27 Oct Advances in Medical Fiber Optic Instruments for Improving Patient Care
Healthcare is ubiquitous and ever-changing. Improvements in imaging, patient care, patient data collection, surgical procedures, tools, and equipment are changing how we view and execute patient healthcare. Continue reading to learn how fiber optics is changing medical industry technology.
World population growth and extended life spans have created a greater demand for better diagnostic and surgical tools to improve population health, surgery, and patient care. One huge development in healthcare has been the increased use of minimally-invasive surgery to minimize hospital stays and lower costs. In addition, it has also lowered the morbidity associated with more invasive surgery. And fiber optics is the technology making this all possible. It’s clear that fiber optics in medicine is here to stay. It has become the enabling technology for medicine and healthcare.
Medical fiber optics technology advances, such as optical engineering and imaging, have increased the use of minimally-invasive surgery. Traditional surgery requires sizable and invasive incisions to expose internal organs and operate on affected areas. In contrast, minimally-invasive surgery involves much smaller surgical incisions, leaving the tissues more intact. In addition, the recovery process is significantly shortened and less complicated. The physicians rely on disposable fiber-optic catheter assemblies with video and surgical instrumentation to accomplish this.
Some optic instruments were developed as far back as the nineteenth century. However, when optical fibers and light sources were developed in the mid-1900s, that spawned the development of many new medical devices and tools. Later, optical fiber imaging tools became widely accepted for invasive surgery. However, fiber optic cables in medical devices have the potential to be used in many more applications, such as:
- Remote spectrophotometry
- Endoscopic imaging
- Pressure and position sensing
- Scintillation counting
- Intravascular pressure transducers
- In vivo oximeters
Fiber optics work well for use as intelligent sensors to monitor temperature, pressure and oxygen concentration.
Advantages of Fiber Optics Sensing
The advantages of using fiber optics over electronic sensors in medical applications are many. Here are a few of the benefits:
- Its small size
- immunity to EM
- greater sensitivity
- geometrical versatility
- general robust characteristics
Safe for health monitoring, fiber optics used in sensing tools are also very stable and biocompatible. They can be sterilized and autoclaved. Another big advantage of using fiber optics is that it can act as the sensor itself, transmitting signals to monitoring equipment.
Without using electrical parts or conductors, fiber optic cable is free from electrical hazards in the sensing area. Fiber optic medical sensors have proven to be ideal for use many areas of medical practice, including angiology, cardiovascular exams, ophthalmology, and dentistry.
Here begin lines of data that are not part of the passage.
-- ==== Sys2Proof/Proofs/PassFp.lean ====
section
/-!
SUPPORT. The floating-point instructions end in what the invariant and user mode allow (42_fp_instructions.md, 43_fp_exceptions.md).
-/
namespace Sys2Proof.Machine

/-! ### Updates of the unit -/

theorem lawful_fpsr {s : State} {v : Long} (hv : Within fpsrMask s.fp.fpsr → Within fpsrMask v) :
    Lawful s { s with fp := { s.fp with fpsr := v } } :=
  lawful_unit (u := { s with fp := { s.fp with fpsr := v } }) (fun h => ⟨h.1, hv h.2⟩) id

theorem lawful_setExc (x : FpExc) : Through Lawful (update (State.setExc x)) :=
  lawful_update fun _ => lawful_fpsr (within_excBits · x)

theorem lawful_setFpcc (n z i nan : Bool) : Through Lawful (update (State.setFpcc n z i nan)) :=
  lawful_update fun _ => lawful_fpsr (within_withFpcc · n z i nan)

theorem lawful_accrue : Through Lawful (update State.accrue) := lawful_update fun _ => lawful_fpsr within_accrueBits

theorem lawful_setBsun : Through Lawful (update State.setBsun) :=
  lawful_update fun _ => lawful_fpsr (within_or · (by decide : _ = _))

theorem lawful_setFp (dst : RegNo) (x : FpReal) (s : State) : Lawful s (s.setFp dst x) := lawful_unit (u := s.setFp dst x) id id

/-- The internal state of the unit changed, but for what is pending. -/
theorem lawful_fpu {s : State} {u : Fpu} (hp : u.pending = s.fpu.pending) (n : Nat) : Lawful s { s with fpu := u, freeCount := n } :=
  lawful_unit (u := { s with fpu := u, freeCount := n }) id (fun h => by rw [pendingOk, hp]; exact h)

theorem lawful_fpAwake (s : State) : Lawful s s.fpAwake := by
  obtain ⟨m, h⟩ := s.fpAwake_eq
  rw [h]
  exact lawful_fpu (u := { s.fpu with mode := m }) rfl s.freeCount

/-- A vector that a pending exception can have. -/
def pendingVector (v : Byte) : Prop := 48 ≤ v.toNat ∧ v.toNat ≤ 55

theorem pendingVector_exc (x : FpExc) : pendingVector x.vector := by cases x <;> exact ⟨by decide, by decide⟩

theorem lawful_postExc (ia : Long) {vector : Byte} (hv : pendingVector vector) (unit : FpUnit) (post : Bool) (fill : Fpu → Fpu) :
    Through Lawful (postExc ia vector unit post fill) := by
  refine lawful_update fun s => lawful_unit (u := { s with fpu := _, freeCount := s.freeCount + 8 }) id fun _ p hp => ?_
  cases hp
  exact hv

/-! ### The steps of the operations -/

theorem lawful_fpCommon : Through Lawful fpCommon := fun s => by
  unfold after
  cases h : s.fpu.pending with
  | some p => rw [fpCommon_of_pending h]; exact lawful_relates.refl s
  | none => rw [fpCommon_of_none h]; exact lawful_fpAwake s

theorem lawful_fpBegin (ia : Long) : Through Lawful (fpBegin ia) :=
  lawful_update fun s => lawful_unit (u := s.fpBegun ia) (fun h => ⟨h.1, within_and h.2 _⟩) id

theorem lawful_freeFpcc : Through Lawful freeFpcc :=
  lawful_bind (lawful_draw _) fun _ => lawful_bind (lawful_draw _) fun _ => lawful_bind (lawful_draw _) fun _ =>
    lawful_bind (lawful_draw _) fun _ => lawful_setFpcc _ _ _ _

theorem lawful_setFpccOf (x : FpReal) (s : State) : Lawful s (setFpccOf x s) := lawful_fpsr (within_withFpcc · _ _ _ _)

theorem lawful_fpStore (dst : RegNo) (x : FpReal) : Through Lawful (fpStore dst x) :=
  lawful_update fun s => lawful_relates.trans _ _ _ (lawful_setFp dst x s) (lawful_setFpccOf x _)

theorem lawful_finish (ia : Long) (cw : Word) (unit : FpUnit) (sign : Bool) (v : Inter) (prec : Option Prec) (dst : RegNo) :
    Through Lawful (finish ia cw unit sign v prec dst) := by
  cases prec with
  | none => exact through_refuse lawful_relates .undefinedPrecision
  | some p =>
    have hend (fpcr : Long) (r : Rounded) (c : Bool) (fill : Fpu → Fpu) : Through Lawful (do
        if overflows p r.exp then do
          update (State.setExc .ovfl)
          postExc ia FpExc.ovfl.vector unit false fill
          freeFpcc
          update State.accrue
        else do
          fpStore dst { sign := sign, exp := exp15 r.exp, man := r.man }
          if c then do
            postExc ia FpExc.inex2.vector unit false (withCommand unit cw)
            update State.accrue
          else update State.accrue : M Unit) :=
      through_ite
        (lawful_bind (lawful_setExc _) fun _ => lawful_bind (lawful_postExc _ (pendingVector_exc _) _ _ _) fun _ =>
          lawful_bind lawful_freeFpcc fun _ => lawful_accrue)
        (lawful_bind (lawful_fpStore _ _) fun _ =>
          through_ite (lawful_bind (lawful_postExc _ (pendingVector_exc _) _ _ _) fun _ => lawful_accrue) lawful_accrue)
    refine lawful_bind (lawful_fetch _) fun fpcr => through_ite ?_ (through_ite ?_ ?_)
    · exact lawful_bind (lawful_setExc _) fun _ => lawful_bind (lawful_postExc _ (pendingVector_exc _) _ _ _) fun _ =>
        lawful_bind lawful_freeFpcc fun _ => lawful_accrue
    · exact lawful_bind (lawful_setExc _) fun _ => hend fpcr _ _ _
    · exact hend fpcr _ _ _

/-! ### The operations -/

section job
variable (j : FpJob)

theorem lawful_special (x : FpReal) : Through Lawful (special j x) := lawful_bind (lawful_fpStore _ _) fun _ => lawful_accrue

theorem lawful_finishJob (unit : FpUnit) (sign : Bool) (v : Inter) : Through Lawful (finishJob j unit sign v) :=
  lawful_bind (lawful_fetch _) fun _ => lawful_finish _ _ _ _ _ _ _

theorem lawful_deliver (x : FpReal) : Through Lawful (deliver j x) := by
  unfold deliver
  split
  · exact lawful_setFpcc _ _ _ _
  · exact lawful_update (lawful_setFpccOf x)
  · exact lawful_fpStore _ _

theorem lawful_postUnsupported : Through Lawful (postUnsupported j) := lawful_postExc _ ⟨by decide, by decide⟩ _ _ _

theorem lawful_doSnan (nan : FpReal) : Through Lawful (doSnan j nan) := by
  refine lawful_bind (lawful_setExc _) fun _ => lawful_bind (lawful_fetch _) fun fpcr => through_ite ?_ ?_
  · exact lawful_bind (lawful_postExc _ (pendingVector_exc _) _ _ _) fun _ =>
      lawful_bind (through_ite lawful_freeFpcc (lawful_deliver j _)) fun _ => lawful_accrue
  · exact lawful_bind (lawful_deliver j _) fun _ => lawful_accrue

theorem lawful_doOperr : Through Lawful (doOperr j) := by
  refine lawful_bind (lawful_setExc _) fun _ => lawful_bind (lawful_fetch _) fun fpcr => through_ite ?_ ?_
  · exact lawful_bind (lawful_postExc _ (pendingVector_exc _) _ _ _) fun _ => lawful_bind lawful_freeFpcc fun _ => lawful_accrue
  · exact lawful_bind (lawful_fpStore _ _) fun _ => lawful_accrue

theorem lawful_doDz (sign : Bool) : Through Lawful (doDz j sign) := by
  refine lawful_bind (lawful_setExc _) fun _ => lawful_bind (lawful_fetch _) fun fpcr => through_ite ?_ ?_
  · exact lawful_bind (lawful_postExc _ (pendingVector_exc _) _ _ _) fun _ => lawful_bind lawful_freeFpcc fun _ => lawful_accrue
  · exact lawful_bind (lawful_fpStore _ _) fun _ => lawful_accrue

theorem lawful_doMove (sign : Bool) : Through Lawful (doMove j sign) := through_ite (lawful_special j _) (lawful_finishJob j _ _ _)

theorem lawful_doAdd (x : FpReal) : Through Lawful (doAdd j x) := by
  refine through_ite (through_ite (lawful_doOperr j) (lawful_special j _)) ?_
  refine through_ite (lawful_special j _) (through_ite (lawful_special j _) (through_ite ?_ (lawful_finishJob j _ _ _)))
  exact lawful_bind (lawful_fetch _) fun _ => lawful_special j _

theorem lawful_doMul : Through Lawful (doMul j) :=
  through_ite (lawful_doOperr j) (through_ite (lawful_special j _) (through_ite (lawful_special j _) (lawful_finishJob j _ _ _)))

theorem lawful_doDiv : Through Lawful (doDiv j) :=
  through_ite (lawful_doOperr j) (through_ite (lawful_special j _) (through_ite (lawful_doDz j _)
    (through_ite (lawful_special j _) (lawful_finishJob j _ _ _))))

theorem lawful_doSqrt : Through Lawful (doSqrt j) :=
  through_ite (lawful_special j _) (through_ite (lawful_doOperr j) (through_ite (lawful_special j _) (lawful_finishJob j _ _ _)))

theorem lawful_operate : Through Lawful (operate j) := by
  unfold operate
  cases j.op with
  | move | abs | neg => exact lawful_doMove j _
  | sqrt => exact lawful_doSqrt j
  | add | sub => exact lawful_doAdd j _
  | mul => exact lawful_doMul j
  | div => exact lawful_doDiv j
  | cmp => exact lawful_bind (lawful_setFpcc _ _ _ _) fun _ => lawful_accrue
  | tst => exact lawful_bind (lawful_update (lawful_setFpccOf _)) fun _ => lawful_accrue

theorem lawful_runJob : Through Lawful (runJob j) :=
  lawful_bind (lawful_fpBegin _) fun _ => through_ite (lawful_postUnsupported j) (through_ite (lawful_doSnan j _)
    (through_ite (lawful_bind (lawful_deliver j _) fun _ => lawful_accrue) (lawful_operate j)))

end job

theorem ends_fpArith (op : FpOp) (form : Option Prec) (cmd : BitVec 7) (src : FpSrc) (dst : RegNo) (s : State) :
    Ends s (fpArith op form cmd src dst s) :=
  ends_runInstr (fun _ => lawful_bind lawful_fpCommon fun _ => lawful_bind (lawful_operates.fpSource _) fun _ =>
    lawful_bind (lawful_fetch _) fun _ => lawful_bind (lawful_fetch _) fun _ => lawful_bind (lawful_runJob _) fun _ => lawful_pure _) s

/-! ### The instructions left to software -/

theorem lawful_raiseUnimp (next : Long) (cw : Word) (address : Option Long) (e1 : Bool) {fill : Nat → Fpu → Fpu}
    (hf : ∀ n u, (fill n u).pending = u.pending) : Through Lawful (raiseUnimp next cw address e1 fill) :=
  lawful_bind (lawful_fetch _) fun ia => lawful_bind (lawful_draw _) fun _ =>
    lawful_bind (lawful_update fun s => lawful_fpu (u := { fill s.freeCount s.fpu with
      e1 := e1, cmdreg1b := cw, fpiarcu := ia, mode := .unimp }) (hf _ _) _) fun _ => lawful_raise _

theorem ends_fpUnimp (dyadic : Bool) (cmd : BitVec 7) (src : FpSrc) (dst : RegNo) (s : State) :
    Ends s (fpUnimp dyadic cmd src dst s) :=
  ends_runInstr (fun _ => lawful_bind lawful_fpCommon fun _ => lawful_bind (lawful_operates.fpSource _) fun _ =>
    lawful_bind (lawful_fetch _) fun _ => lawful_raiseUnimp _ _ _ _ (unimpOperands_pending _ _ _)) s

theorem ends_fmovecr (ofs : BitVec 7) (dst : RegNo) (s : State) : Ends s (execFmovecr ofs dst s) :=
  ends_runInstr (fun _ => lawful_bind lawful_fpCommon fun _ => lawful_raiseUnimp _ _ _ _
    (fill := fun n u => { u with etemp := Config.freeReal n, stag := (Config.freeByte n).setWidth 3 }) fun _ _ => rfl) s

/-! ### The conditional instructions -/

theorem lawful_fpCond (p : BitVec 5) : Through Lawful (fpCond p) := by
  refine lawful_bind lawful_fpCommon fun _ => lawful_bind (lawful_fetch _) fun _ => lawful_bind (lawful_fetch _) fun _ =>
    through_ite ?_ (lawful_fetch _)
  exact lawful_bind lawful_setBsun fun _ => lawful_bind (lawful_fetch _) fun _ =>
    through_ite (lawful_bind (lawful_raise _) fun _ => lawful_fetch _) (lawful_fetch _)

theorem lawful_branchTo (target : Long) (taken : Bool) : Through Lawful (branchTo target taken) :=
  lawful_bind (lawful_fetch _) fun _ => through_ite (lawful_pure _) (through_ite (lawful_raise _) (lawful_pure _))

theorem ends_fpBranch (words : Nat) (p : BitVec 5) (d : Long) (s : State) : Ends s (fpBranch words p d s) :=
  ends_runInstr (fun _ => lawful_bind (lawful_fpCond p) fun _ => lawful_bind (lawful_fetch _) fun _ => lawful_branchTo _ _) s

theorem ends_fnop (s : State) : Ends s (execFnop s) := ends_runInstr (fun _ => lawful_bind lawful_fpCommon fun _ => lawful_pure _) s

theorem ends_fscc (p : BitVec 5) (ea : Ea) (s : State) : Ends s (execFscc p ea s) :=
  ends_runInstr (fun _ => lawful_bind (lawful_fpCond p) fun _ => lawful_bind (lawful_fetch _) fun _ =>
    lawful_bind (through_writeOperand lawful_operates _ _ _ _) fun _ => lawful_pure _) s

theorem ends_fdbcc (p : BitVec 5) (dn : RegNo) (d : Word) (s : State) : Ends s (execFdbcc p dn d s) :=
  ends_runInstr (fun _ => lawful_bind (lawful_fpCond p) fun _ => lawful_bind (lawful_fetch _) fun _ =>
    through_ite (lawful_branchTo _ _) (lawful_bind (lawful_fetch _) fun _ =>
      lawful_bind (lawful_update (lawful_setDLow _ _ _)) fun _ => lawful_branchTo _ _)) s

theorem ends_fpTrap (words : Nat) (p : BitVec 5) (s : State) : Ends s (fpTrap words p s) :=
  ends_runInstr (fun _ => lawful_bind (lawful_fpCond p) fun _ => lawful_bind (lawful_fetch _) fun _ =>
    through_ite (lawful_raise _) (lawful_pure _)) s

end Sys2Proof.Machine
end

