-- ==== Sys2Proof/Proofs/PassFpMove.lean ====
section
/-!
SUPPORT. The moves out of the floating-point registers, those of the control registers, FSAVE and FRESTORE end in what the
invariant and user mode allow (42_fp_instructions.md R277-R293).
-/
namespace Sys2Proof.Machine

/-! ### Parts of instructions with a value that later parts rely on -/

/-- A lawful part of an instruction that, completed, gives a value of the kind told. -/
structure Yields {α : Type} (P : α → Prop) (m : M α) : Prop where
  lawful : Through Lawful m
  value : ∀ s a t, m s = .ok a t → P a

section gives
variable {α β : Type} {P : β → Prop}

theorem yields_pure {b : β} (h : P b) : Yields P (pure b : M β) := ⟨lawful_pure b, fun _ _ _ e => by cases e; exact h⟩

theorem yields_bind {m : M α} {f : α → M β} (hm : Through Lawful m) (hf : ∀ a, Yields P (f a)) : Yields P (m >>= f) :=
  ⟨lawful_bind hm fun a => (hf a).lawful, fun s b t e => by
    obtain ⟨a, u, -, h⟩ := bind_ok.mp e
    exact (hf a).value u b t h⟩

theorem yields_ite {c : Prop} [Decidable c] {m m' : M β} (h : Yields P m) (h' : Yields P m') : Yields P (if c then m else m') := by
  split
  · exact h
  · exact h'

theorem lawful_bind_yields {m : M β} {f : β → M α} (hm : Yields P m) (hf : ∀ b, P b → Through Lawful (f b)) : Through Lawful (m >>= f) := by
  intro s
  have hs := hm.lawful s
  unfold after at hs ⊢
  rw [bind_eq]
  cases e : m s with
  | ok b t =>
    rw [e] at hs
    exact lawful_relates.trans _ _ _ hs (hf b (hm.value s b t e) t)
  | error x t =>
    rw [e] at hs
    exact hs

end gives

/-! ### FMOVE FPn,ea -/

theorem lawful_writeLongs (a : Long) (vs : List Long) : Through Lawful (writeLongs a vs) := through_writeLongs lawful_operates a vs

theorem lawful_storeOut (fmt : FpOutFmt) (p : Place) (ls : List Long) : Through Lawful (storeOut fmt p ls) := by
  unfold storeOut
  split
  · split
    · exact lawful_writeData _ _ _
    · exact lawful_writeLongs _ _
  · split
    · exact through_writePlace lawful_operates _ _ _
    · exact lawful_pure _

theorem lawful_storeFree (fmt : FpOutFmt) (p : Place) : Through Lawful (storeFree fmt p) := by
  refine lawful_bind (lawful_bind (lawful_draw _) fun _ => lawful_bind (lawful_draw _) fun _ => ?_) fun _ => lawful_storeOut _ _ _
  cases fmt <;> exact lawful_pure _

theorem lawful_etemp (x : FpReal) : Through Lawful (update fun s => { s with fpu := { s.fpu with etemp := x } }) :=
  lawful_update fun s => lawful_fpu (u := { s.fpu with etemp := x }) rfl s.freeCount

theorem lawful_fptemp (x : FpReal) : Through Lawful (update fun s => { s with fpu := { s.fpu with fptemp := x } }) :=
  lawful_update fun s => lawful_fpu (u := { s.fpu with fptemp := x }) rfl s.freeCount

theorem lawful_wbtemp (x : WbTemp) : Through Lawful (update fun s => { s with fpu := { s.fpu with wbtemp := x } }) :=
  lawful_update fun s => lawful_fpu (u := { s.fpu with wbtemp := x }) rfl s.freeCount

/-- The exception that a move out takes, if any, is one that can be pending. -/
def OutEnd.pends (e : OutEnd) : Prop := ∀ v, e.vector = some v → pendingVector v

theorem pends_outPlain : outPlain.pends := nofun

theorem pends_of_vector {v : Byte} (h : pendingVector v) (fptemp wbtemp : Bool) :
    OutEnd.pends { vector := some v, fptemp := fptemp, wbtemp := wbtemp } := fun w hw => by
  cases hw
  exact h

theorem pends_outPost (x : FpExc) : (outPost x.vector).pends := pends_of_vector (pendingVector_exc x) _ _

theorem pends_ite {c : Prop} [Decidable c] {e e' : OutEnd} (h : e.pends) (h' : e'.pends) : (if c then e else e').pends := by
  split
  · exact h
  · exact h'

theorem pends_outInexact (fpcr : Long) (inexact : Bool) : (outInexact fpcr inexact).pends := pends_ite (pends_outPost _) pends_outPlain

theorem yields_outReal (fmt : FpOutFmt) (p : Place) (x : FpReal) : Yields OutEnd.pends (outReal fmt p x) := by
  have hend (fpcr : Long) (r : Rounded) : Yields OutEnd.pends (do
      if overflows (outPrec fmt) r.exp then do
        update (State.setExc .ovfl)
        update fun s => { s with fpu := { s.fpu with etemp := { sign := x.sign, exp := exp15 r.exp, man := r.man } } }
        storeFree fmt p
        pure (outPost FpExc.ovfl.vector)
      else do
        storeOut fmt p (packLongs fmt x.sign r.exp r.man)
        pure (outInexact fpcr r.inexact) : M OutEnd) :=
    yields_ite (yields_bind (lawful_setExc _) fun _ => yields_bind (lawful_etemp _) fun _ =>
      yields_bind (lawful_storeFree _ _) fun _ => yields_pure (pends_outPost _))
      (yields_bind (lawful_storeOut _ _ _) fun _ => yields_pure (pends_outInexact _ _))
  refine yields_bind (lawful_fetch _) fun fpcr => yields_ite ?_ (yields_ite ?_ (yields_ite ?_ (yields_ite ?_ (yields_ite ?_ ?_))))
  · exact yields_bind (lawful_setExc _) fun _ => yields_bind (lawful_storeOut _ _ _) fun _ =>
      yields_bind (lawful_etemp _) fun _ => yields_pure (pends_ite (pends_outPost _) pends_outPlain)
  · exact yields_bind (lawful_storeOut _ _ _) fun _ => yields_pure pends_outPlain
  · exact yields_bind (lawful_storeOut _ _ _) fun _ => yields_pure pends_outPlain
  · exact yields_bind (lawful_setExc _) fun _ => yields_bind (lawful_fptemp _) fun _ =>
      yields_bind (lawful_storeFree _ _) fun _ => yields_pure (pends_of_vector (pendingVector_exc _) _ _)
  · exact yields_bind (lawful_setExc _) fun _ => hend fpcr _
  · exact hend fpcr _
As an inert material, the glass fiber resists many chemicals, so it’s well suited for use in in-vitro and in-vivo applications. Because surgical theaters have all kinds of equipment producing EMI, the use of fiber is reliable for life-support and mission critical in this situation, due to its immunity to EMI.
Yet, the greatest advantage for fiber is its size. It can be miniature, flexible, and light in weight. This makes it ideal for space-restricted applications, such as catheters.
Advantages and Disadvantages of Optical Fiber Coatings
Other benefits medical fiber optic technology include the properties of the coatings placed onto the fiber. The coating adds strength and allows for tight geometrical tolerances. It also features temperature resistance.
Drawbacks include the requirement for special tools for assembly and sensitivity of the fiber during handling. A capable fiber optic cable assembly supplier can take on these issues.
Tight Bend Tolerance for Invasive Surgery
Another advantage of fiber optics is its tolerance to tight bends. This makes it an appropriate medium for use in invasive surgery. As a result, a catheter can move freely around organs and bones, and travel easily through veins and arteries. There are minimum bend radii restrictions, but again, a medical cable assembly manufacturer can help design the right fiber type, size, and other specifications to optimize surgical latitude.
Specialty Fibers for New Sensing Concepts
Likewise, unique specialty fiber types are facilitating the development of entirely new sensing concepts. A surgeon needs information about the shape, direction, and position of an instrument during minimally-invasive surgery. Specialty medical fiber optics help provide new solutions for these requirements.
The increased use of medical fiber optic technology has also advanced medical technology overall. The result is that physicians receive better information during surgery, allowing for improved surgical outcomes and improved population health.